# Manually enter cwm recovery?



## djuniah (Jun 15, 2011)

Hello,

I was messing around with some updates on my phone and got into a boot loop (it gets past the moto logo and into the OS boot screen, but repeats there). No matter what i do though, i can't seem to get into CWM now. (i had run a performance related script that replaced the services.jar file before the boot loop started, so there's no reason to suspect that it would have messed with CWM).

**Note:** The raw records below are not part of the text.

-- ==== Sys2Proof/Machine/Alu.lean ====
section
/-! DEFINITION. Register arithmetic, logic and random (42_alu.md R140 to R153). Every source register is read from the
state before the instruction (R140). UNVERIFIED (notes/assumptions/13.md): the destination is `V[X]` (D30) and the
shifts take `V[X]` (D6) by the spec's decisions. -/

namespace Sys2Proof.Machine

/-- LD Vx, NN (R141). -/
def execLdImm (x : Reg) (nn : Byte) (s : State) : Host.Outcome State Fault Refusal :=
  .next (s.setReg x nn).advance

/-- ADD Vx, NN (R142): wraps, no flag. -/
def execAddImm (x : Reg) (nn : Byte) (s : State) : Host.Outcome State Fault Refusal :=
  .next (s.setReg x (s.reg x + nn)).advance

/-- LD Vx, Vy (R143). -/
def execLdReg (x y : Reg) (s : State) : Host.Outcome State Fault Refusal :=
  .next (s.setReg x (s.reg y)).advance

/-- OR Vx, Vy (R144): no flag. -/
def execOrReg (x y : Reg) (s : State) : Host.Outcome State Fault Refusal :=
  .next (s.setReg x (s.reg x ||| s.reg y)).advance

/-- AND Vx, Vy (R145): no flag. -/
def execAndReg (x y : Reg) (s : State) : Host.Outcome State Fault Refusal :=
  .next (s.setReg x (s.reg x &&& s.reg y)).advance

/-- XOR Vx, Vy (R146): no flag. -/
def execXorReg (x y : Reg) (s : State) : Host.Outcome State Fault Refusal :=
  .next (s.setReg x (s.reg x ^^^ s.reg y)).advance

/-- ADD Vx, Vy (R147): `VF` is the carry. -/
def execAddReg (x y : Reg) (s : State) : Host.Outcome State Fault Refusal :=
  .next (s.setFlagThenReg x (flagByte (carryOfAdd (s.reg x) (s.reg y))) (s.reg x + s.reg y)).advance

/-- SUB Vx, Vy (R148): `VF` is not borrow of X - Y (90_conflicts.md C8). -/
def execSubReg (x y : Reg) (s : State) : Host.Outcome State Fault Refusal :=
  .next (s.setFlagThenReg x (flagByte (noBorrow (s.reg x) (s.reg y))) (s.reg x - s.reg y)).advance

/-- SUBN Vx, Vy (R149): `VF` is not borrow of Y - X. -/
def execSubnReg (x y : Reg) (s : State) : Host.Outcome State Fault Refusal :=
  .next (s.setFlagThenReg x (flagByte (noBorrow (s.reg y) (s.reg x))) (s.reg y - s.reg x)).advance

/-- SHR Vx (R150): `VF` is the old bit 0; the field Y is ignored. -/
def execShr (x _y : Reg) (s : State) : Host.Outcome State Fault Refusal :=
  .next (s.setFlagThenReg x (flagByte (bitOutRight (s.reg x))) (s.reg x >>> 1)).advance

/-- SHL Vx (R151): `VF` is the old bit 7; the field Y is ignored. -/
def execShl (x _y : Reg) (s : State) : Host.Outcome State Fault Refusal :=
  .next (s.setFlagThenReg x (flagByte (bitOutLeft (s.reg x))) (s.reg x <<< 1)).advance

/-- RND Vx, NN (R152): a free byte AND NN. -/
def execRnd (x : Reg) (nn : Byte) (s : State) : Host.Outcome State Fault Refusal :=
  .next (s.setReg x (s.nextRandom &&& nn)).countDraw.advance

end Sys2Proof.Machine
end

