-- ==== Sys2Proof/Machine/Index.lean ====
section
/-! DEFINITION. The index register and memory transfers (43_index_memory.md R170 to R175). -/

namespace Sys2Proof.Machine

/-- LD I, NNN (R170). -/
def execLdI (nnn : Addr) (s : State) : Host.Outcome State Fault Refusal :=
  .next (s.setIndex (zextAddr nnn)).advance

/-- ADD I, Vx (R171): `VF` says that the full sum exceeds 0xFFF; `I` keeps the sum modulo 2^16. -/
def execAddIVx (x : Reg) (s : State) : Host.Outcome State Fault Refusal :=
  .next ((s.setReg 15 (flagByte (indexOverflow s.i (s.reg x)))).setIndex (s.i + zextByte (s.reg x))).advance

/-- LD F, Vx (R172). -/
def execLdFVx (x : Reg) (s : State) : Host.Outcome State Fault Refusal :=
  .next (s.setIndex (glyphAddress (s.reg x))).advance

/-- LD B, Vx (R173): hundreds, tens, units at `I`, `I + 1`, `I + 2`; `I` is not changed. -/
def execLdBVx (x : Reg) (s : State) : Host.Outcome State Fault Refusal :=
  .next (s.storeBytes (s.dataAddress 0) (decimalDigits (s.reg x))).advance

/-- `I <- trunc_16(I + X + 1)` (R174, R175). -/
def State.bumpIndex (s : State) (x : Reg) : State := s.setIndex (s.i + BitVec.ofNat 16 (x.val + 1))

/-- LD [I], Vx (R174): `V[0]` to `V[x]` at ascending addresses from `I`, then `I` moves past them. -/
def execLdMemVx (x : Reg) (s : State) : Host.Outcome State Fault Refusal :=
  .next ((s.storeBytes (s.dataAddress 0) (s.lowRegs x)).bumpIndex x).advance

/-- LD Vx, [I] (R175): `V[0]` to `V[x]` from ascending addresses from `I`, then `I` moves past them. -/
def execLdVxMem (x : Reg) (s : State) : Host.Outcome State Fault Refusal :=
  .next ((s.loadRegs (s.dataAddress 0) (x.val + 1)).bumpIndex x).advance

end Sys2Proof.Machine
end

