/-- DRW Vx, Vy, N in closed form: each cell of the screen is flipped exactly when the sprite's bit over it is set, `VF`
is 1 exactly when such a cell was lit, and `DIRTY` is set; nothing else changes. Bit 7 leftmost, clipping and the cell's
index are the spec's decisions D7, D8 and D19 (notes/assumptions/14.md). -/
def Obligations.DrawXorsClippedSprite : Prop :=
  ∀ (s : State) (x y : Reg) (n : Fin 16), decodeWord (wordXYN 0xD#4 x y n) = .drw x y n ∧
    ∃ t, exec (.drw x y n) s = .next t ∧
      (∀ (cx : Fin 64) (cy : Fin 32),
        t.cell cx cy = (s.cell cx cy ^^ s.spriteBit (s.reg x).toNat (s.reg y).toNat n.val cx.val cy.val)) ∧
      ((t.reg 15).toNat = 1 ↔ ∃ (cx : Fin 64) (cy : Fin 32), s.cell cx cy = true ∧
        s.spriteBit (s.reg x).toNat (s.reg y).toNat n.val cx.val cy.val = true) ∧
      ((t.reg 15).toNat = 0 ∨ (t.reg 15).toNat = 1) ∧ t.dirty = true ∧
      advanced 2 s t ∧ frame [15] [.pc, .framebuffer, .dirty] s t

/-- Drawing the same sprite twice at the same place restores the framebuffer; on a blank framebuffer the first draw
leaves `VF = 0` and the second sets it exactly when some set bit of the sprite is on the screen (95_test_vectors.md S6, in
the scope of 90_conflicts.md C3). X and Y are not 15, whose value the first draw replaces. -/
def Obligations.DrawTwiceRestores : Prop :=
  ∀ (s : State) (x y : Reg) (n : Fin 16), x ≠ 15 → y ≠ 15 →
    ∃ t u, exec (.drw x y n) s = .next t ∧ exec (.drw x y n) t = .next u ∧ u.fb = s.fb ∧
      ((∀ j (h : j < 2048), s.fb[j] = false) → (t.reg 15).toNat = 0 ∧
        ((u.reg 15).toNat = 1 ↔ ∃ (cx : Fin 64) (cy : Fin 32),
          s.spriteBit (s.reg x).toNat (s.reg y).toNat n.val cx.val cy.val = true))

/-! ### Keypad and timers (45_keypad_timer_io.md) -/

/-- SKP and SKNP skip on the key whose index `V[X]` holds. That an index above 15 is not held is the spec's decision D9
(notes/assumptions/15.md). -/
def Obligations.KeySkips : Prop :=
  ∀ (s : State) (x : Reg),
    (decodeWord (wordXNN 0xE#4 x 0x9E#8) = .skp x ∧ ∃ t, exec (.skp x) s = .next t ∧
      advanced (if ∃ h : (s.reg x).toNat < 16, s.key[(s.reg x).toNat] = true then 4 else 2) s t ∧
      frame [] [.pc] s t) ∧
    (decodeWord (wordXNN 0xE#4 x 0xA1#8) = .sknp x ∧ ∃ t, exec (.sknp x) s = .next t ∧
      advanced (if ∃ h : (s.reg x).toNat < 16, s.key[(s.reg x).toNat] = true then 2 else 4) s t ∧
      frame [] [.pc] s t)

/-- LD Vx, DT reads the delay timer as it stood before the tick of its own step (R212). -/
def Obligations.ReadDelayTimer : Prop :=
  ∀ (s : State) (x : Reg), decodeWord (wordXNN 0xF#4 x 0x07#8) = .ldVxDT x ∧
    (∃ t, exec (.ldVxDT x) s = .next t ∧ t.reg x = s.dt ∧ advanced 2 s t ∧ frame [x] [.pc] s t) ∧
    (decodeWord s.fetch = .ldVxDT x → ∃ t, step s = .next t ∧ t.reg x = s.dt ∧ t.dt.toNat = s.dt.toNat - 1)

/-- LD DT, Vx and LD ST, Vx set a timer, which the tick of the same step counts down; a sound timer set to 1 beeps in that
same step, one set to 0 does not (R214, R215). -/
def Obligations.SetTimers : Prop :=
  ∀ (s : State) (x : Reg),
    (decodeWord (wordXNN 0xF#4 x 0x15#8) = .ldDTVx x ∧
      (∃ t, exec (.ldDTVx x) s = .next t ∧ t.dt = s.reg x ∧ advanced 2 s t ∧ frame [] [.pc, .delayTimer] s t) ∧
      (decodeWord s.fetch = .ldDTVx x → ∃ t, step s = .next t ∧ t.dt.toNat = (s.reg x).toNat - 1)) ∧
    (decodeWord (wordXNN 0xF#4 x 0x18#8) = .ldSTVx x ∧
      (∃ t, exec (.ldSTVx x) s = .next t ∧ t.st = s.reg x ∧ advanced 2 s t ∧ frame [] [.pc, .soundTimer] s t) ∧
      (decodeWord s.fetch = .ldSTVx x → ∃ t, step s = .next t ∧ t.st.toNat = (s.reg x).toNat - 1 ∧
        (t.beep = true ↔ (s.reg x).toNat = 1)))

/-- LD Vx, K: with no key held nothing at all is written and `PC` is held; otherwise the highest held key's index goes to
`V[X]` (R213). -/
def Obligations.WaitForKeyTakesHighestHeld : Prop :=
  ∀ (s : State) (x : Reg), decodeWord (wordXNN 0xF#4 x 0x0A#8) = .ldVxK x ∧
    ((∀ k (h : k < 16), s.key[k] = false) → exec (.ldVxK x) s = .next s) ∧
    (∀ k (h : k < 16), s.key[k] = true → (∀ j (h' : j < 16), k < j → s.key[j] = false) →
      ∃ t, exec (.ldVxK x) s = .next t ∧ (t.reg x).toNat = k ∧ advanced 2 s t ∧ frame [x] [.pc] s t)

/-! ### Diagnostics (40_engine_cycle.md R106, 60_exceptions.md) -/

/-- UNKNOWN: a word that no row takes reports itself and only advances `PC` by 2; the tick still runs (R106). -/
def Obligations.UnknownReportsItsWord : Prop :=
  ∀ (s : State) (w : Word), (∀ r ∈ opcodeRows, r.takes w = false) →
    decodeWord w = .unknown w ∧
    (∃ t, exec (.unknown w) s = .next t ∧ t.result = .diagnostic (.unknownOpcode w) ∧ advanced 2 s t ∧
      frame [] [.pc, .result] s t) ∧
    (s.fetch = w → ∃ t, step s = .next t ∧ t.result = .diagnostic (.unknownOpcode w) ∧ advanced 2 s t ∧
      t.dt.toNat = s.dt.toNat - 1 ∧ t.st.toNat = s.st.toNat - 1)

/-- The result of a step: UNKNOWN, CALL with a full stack and RET with an empty one each report their own diagnostic with
the word fetched, and every other step answers Ok, whatever the step before it reported (R231, R232, R233). The stack
diagnostics are the spec's decisions D12 and D25 (notes/assumptions/15.md); the field that holds the result is the model's
DESIGN CHOICE (notes/assumptions/3.md). -/
def Obligations.DiagnosticsReported : Prop :=
  ∀ s : State, ∃ t, step s = .next t ∧
    t.result =
      match decodeWord s.fetch with
      | .unknown _ => .diagnostic (.unknownOpcode s.fetch)
      | .call _ => if s.sp.val = 16 then .diagnostic (.stackOverflow s.fetch) else .ok
      | .ret => if s.sp.val = 0 then .diagnostic (.stackUnderflow s.fetch) else .ok
      | _ => .ok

I have a backup that i can restore to, but i need to get into CWM to restore it.

How do i manually enter cwm? (before going to a 2nd init rom, i know that the old bootstrap would detect a failed boot and auto-load CWM when that happened)

EDIT: I was on 5.0.2.0 if it matters. (I have been using it for a few weeks now)


----------



## bigshotrob22 (Jun 7, 2011)

djuniah said:


> Hello,
> 
> I was messing around with some updates on my phone and got into a boot loop (it gets past the moto logo and into the OS boot screen, but repeats there). No matter what i do though, i can't seem to get into CWM now. (i had run a performance related script that replaced the services.jar file before the boot loop started, so there's no reason to suspect that it would have messed with CWM). I have a backup that i can restore to, but i need to get into CWM to restore it.
> 
> ...


Plug it into your comp and if u have adb installed you can type in adb reboot recovery when its at the bootanimation

Sent from my DROIDX using Tapatalk


----------



## djuniah (Jun 15, 2011)

Just tried that, it doesnt stay in the boot ani long enough for me to do it. The comp wont recognize that it's plugged in. Isn't there a key combination that i can hold in to manually enter it? (GB kernel, 602)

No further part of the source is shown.